IOE OpenIR  > 光电技术研究所博硕士论文
光电成像目标识别与检测关键技术研究
钟剑丹1,2
学位类型博士
导师吴钦章
2018-05-28
学位授予单位电子科技大学
学位授予地点成都
关键词目标检测 支持向量约简 特征压缩 区域推荐 卷积神经网络
摘要

目标识别与检测一直是计算机视觉及多媒体应用领域中的基础工作。目标识别的任务是在一幅给定的观测图像中确定是否包含某类目标,而目标检测除了需要确定图像中是否包含目标之外还需要确定其位置。在光电成像观测任务中,目标识别和检测扮演着尤为重要的角色,对目标快速而准确的识别与检测不仅能够为跟踪任务提供有效的保障,而且也能为系统的决策判断提供有力的依据。尽管该领域目前已经取得了很大的进步,但是在实际应用场景中仍面临着许多挑战。如目标在模糊、形变、部分遮挡、光照变化、背景干扰等因素的影响下,很难获得理想的辨识精度。为了提高识别和检测的性能,通常的做法是提取高维的特征并设计复杂的模型,这样又会降低识别与检测的速度。随着图像数据井喷式的增长以及对系统智能化需求的提升,研究精确性、实时性较高以及适应性较强的目标识别与检测算法已成为当前的热点话题。

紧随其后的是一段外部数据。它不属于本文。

-- ==== Sys2Proof/Laws/Config.lean ====
section
/-! SUPPORT. The unit's parameters are what the spec says of them, and nothing more is known. -/

namespace Sys2Proof

theorem Config.params_ok : Config.params.Ok where
  L_pos := Nat.le_add_left 1 _
  D_lt := Nat.mod_lt _ (Nat.succ_pos _)
  pitch_zero x h := by simp [Config.params, h]
  amp_zero x h := by simp [Config.params, h]
  noise_range n := by
    simp only [Config.params]
    split
    · next h => simpa using h
    · decide
  nan_isNaN pc path op a b := by
    simp only [Config.params]
    split
    · assumption
    · decide

theorem Config.D_lt_L : Config.params.D < Config.params.L := Config.params_ok.D_lt

/-- Every tap of a correction in a burst lies on the bus (spec/20_memory.md R203). -/
theorem tap_index_lt (P : Params) {s k : Nat} (hs : s < Config.CP) (hk : k < P.L) : s + k < P.busLen := by
  unfold Params.busLen; omega

/-- The naive value of a sample of a burst lies on the bus (R203). -/
theorem output_index_lt {P : Params} (h : P.Ok) {s : Nat} (hs : s < Config.CP) : s + P.D < P.busLen :=
  tap_index_lt P hs h.D_lt

end Sys2Proof
end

本文围绕不同场景中目标识别和检测面临的实际问题,结合图像处理、计算机视觉、机器学习和深度学习等算法进行了深入研究。具体研究内容包括:从分类模型优化的角度出发研究目标识别的效率问题,从目标特征提取与表达、目标特征高效编码与汇聚、提升定位精度等角度出发研究部分遮挡目标、尺度与角度变化目标、小目标的检测问题。主要贡献如下:

(1)针对目标识别框架中常用的分类模型—Kernel SVM提出一种模型优化算法。尽管Kernel SVM有着出色的泛化能力,但是随着支持向量数目的增多,决策开销也随之增加。因此,本文提出了一种支持向量约简算法,通过循环迭代的方式对原始Kernel SVM的支持向量集合进行约简并重构出其精简子集。实验结果表明,利用精简子集构成的SVM可以在减少决策开销的前提下达到与原始Kernel SVM接近的泛化能力。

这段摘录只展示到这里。